In-depth explanation of is out of scope of this lab. Please consult the source code for the Azure Cosmos DB extension for Cassandra Retry Policy if you want to understand how it is implemented.
In a nutshell, the retry policy handles errors such as OverLoadedError
(which may occur due to rate limiting), and parses the exception message to use RetryAfterMs
field provided from the server as the back-off duration for retries. If RetryAfterMs
is not available, it defaults to an exponential growing back-off scheme. In this case the time between retries is increased by a growing back off time (default: 1000 ms) on each retry, unless maxRetryCount
is -1, in which case it backs off with a fixed duration. It is important to handle rate limiting in Azure Cosmos DB to prevent errors when provisioned throughput has been exhausted.
Failover and Load Balancing
This part covers the following scenarios:
- Manual failover with Global endpoint load balancing
- Load balancing for specific read and write DC
- Correlation between data locality and latency
Manual failover with Global endpoint load balancing
Pre-requisites
Configure your Cosmos DB account for multi-region (single master). Open your Cosmos DB account in Azure Portal, select Replicate data globally. Modify the regions configuration as per your choice
For example, I have configured Southeast Asia as the Write
region and East US as the Read
region.
Update the code to ensure that:
- The right load balancing (global endpoint) is active
- The custom
LatencyTracker
implementation is un-commented - it is used to log the datacenter (and related statistics) for each query
To start the application:
cd cassandra-workshops/labs/java/solutions/Lab03/orders-spring-data
mvn clean package
java -jar target/orders-spring-data-0.1.0-SNAPSHOT.jar
Insert a few records using the REST API endpoint
curl -X POST -H "Content-Type: application/json" -d '{"amount":"42", "location":"foo"}' http://localhost:8080/orders
In the logs, you should see:
*******Stats START********
data center - Southeast Asia
address - 52.230.23.170
Added order ID 3ca8b9e0-e85b-11ea-af17-4f997ed1313f
query - INSERT INTO orders (amount,id,location,time) VALUES ('42',3ca8b9e0-e85b-11ea-af17-4f997ed1313f,'foo','2020-08-27T11:48:34.559Z');
latency (in ms) - 186
*******Stats END********
*******Stats START********
data center - Southeast Asia
Added order ID 3e4b9470-e85b-11ea-af17-4f997ed1313f
address - 52.230.23.170
query - INSERT INTO orders (amount,id,location,time) VALUES ('42',3e4b9470-e85b-11ea-af17-4f997ed1313f,'foo','2020-08-27T11:48:37.303Z');
latency (in ms) - 88
*******Stats END********
....
Notice that the Southeast Asia
region is being used for Write operations (as per configuration).
Test failover
To initiate a failover, open your Cosmos DB account, choose Replicate data globally and Manual Failover
Configure the Read region as the Write region. Click Ok to confirm the changes.

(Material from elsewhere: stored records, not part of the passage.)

/-- A part that differs in its draws, in the marks of its records and in its Upload Engine loses the lock as it would. -/
theorem LockLost.of_freed {slots : List (Nat × Record)} {up : Upload} {draws : Nat}
    (hslots : slots.map (fun e => (e.1, e.2.release)) = s.slotsReleased)
    (h : LockLost { s with roster.slots := slots, upload := up, draws := draws } t) : LockLost s t := by
  obtain ⟨hbare, hkept, hrest⟩ := h
  refine ⟨hbare, fun hd => ?_, hrest⟩
  obtain ⟨hroute, hseg, hchain, heval, hroster⟩ := hkept hd
  refine ⟨hroute, hseg, hchain, heval, hroster.trans ?_⟩
  rw [← hslots]
  rfl

/-- A tenth that loses the lock, from the part as it then stands. -/
theorem execTenth_lost {slots : List (Nat × Record)} {up : Upload} {draws : Nat}
    (h : ({ s with roster.slots := slots, upload := up, draws := draws } : State).Sound [])
    (hslots : slots.map (fun e => (e.1, e.2.release)) = s.slotsReleased)
    (heq : tenthLinkAndBlocks s = loseLock { s with roster.slots := slots, upload := up, draws := draws }) :
    ∃ t, exec .tenth s = .next t ∧ LockLost s t ∧ t.dockPresent = s.dockPresent
      ∧ t.link = { s.link with
          state := .acquiring, syncRun := 0, liveness := 2, receiver := .hunt, txQueue := [], sending := none }
      ∧ t.lines = { pulse := s.lines.pulse - 1, indWait := false } ∧ t.upload = up.gone := by
  obtain ⟨hlost, hpresent, hlink, hlines, -, hupload⟩ := loseLock_lost h
  have hexec : exec .tenth s = .next { tenthLinkAndBlocks s with
      lines := { pulse := (tenthLinkAndBlocks s).lines.pulse - 1, indWait := false } } := rfl
  rw [heq] at hexec
  refine ⟨_, hexec, LockLost.of_freed (slots := slots) (up := up) (draws := draws) hslots hlost, hpresent, hlink, ?_, hupload⟩
  rw [hlines]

For example, East US which was previously a Read region is being chosen as the Write region (replacing Southeast Asia).
Continue using the application to insert records. Since this is not a “proper region failure”, the writes will still be successful. You will notice that the application still continues to use the Southeast Asia
region for the write requests.
Wait for the Manual Failover changes to take effect. As a soon as that happens (after a few seconds), the application will automatically select East US for write operations - this can be easily confirmed using the application logs since it outputs the data center for each query being executed
Here is the code snippet for custom LatencyTracker
implementation:
public static class StatsLogger implements LatencyTracker {
@Override
public void update(Host host, Statement statement, Exception exception, long newLatencyNanos) {
System.out.println("*******Stats START********");
System.out.println("data center - " + host.getDatacenter());
System.out.println("address - " + new String(host.getAddress().getHostAddress()));
System.out.println("query - " + statement.toString());
System.out.println(
"latency (in ms) - " + TimeUnit.MILLISECONDS.convert(newLatencyNanos, TimeUnit.NANOSECONDS));
System.out.println("*******Stats END********");
}
....
Load balancing for specific read and write DC
In this section, you will see how you can re-direct read and write operations to the region of your choice by simply configuring the Load Balancing policy in your application.
Pre-requisites
Update application.properties
with read and write regions.
...
cosmos_retry_read_dc=Southeast Asia
cosmos_retry_write_dc=East US
Update the load balancing strategy used in the code. Comment out the global endpoint policy and use the one based on read and write DC
To start the application:
cd cassandra-workshops/labs/java/solutions/Lab03/orders-spring-data
mvn clean package
java -jar target/orders-spring-data-0.1.0-SNAPSHOT.jar
Test Read/Write load balancing
Use the REST API to insert a record
curl -X POST -H "Content-Type: application/json" -d '{"amount":"42", "location":"foo"}' http://localhost:8080/orders
//output
Added order ID 4c4ea0e0-e85f-11ea-826e-65481f0c82a0
In the application logs, you can see that the Write operation was directed to East US (as per configuration)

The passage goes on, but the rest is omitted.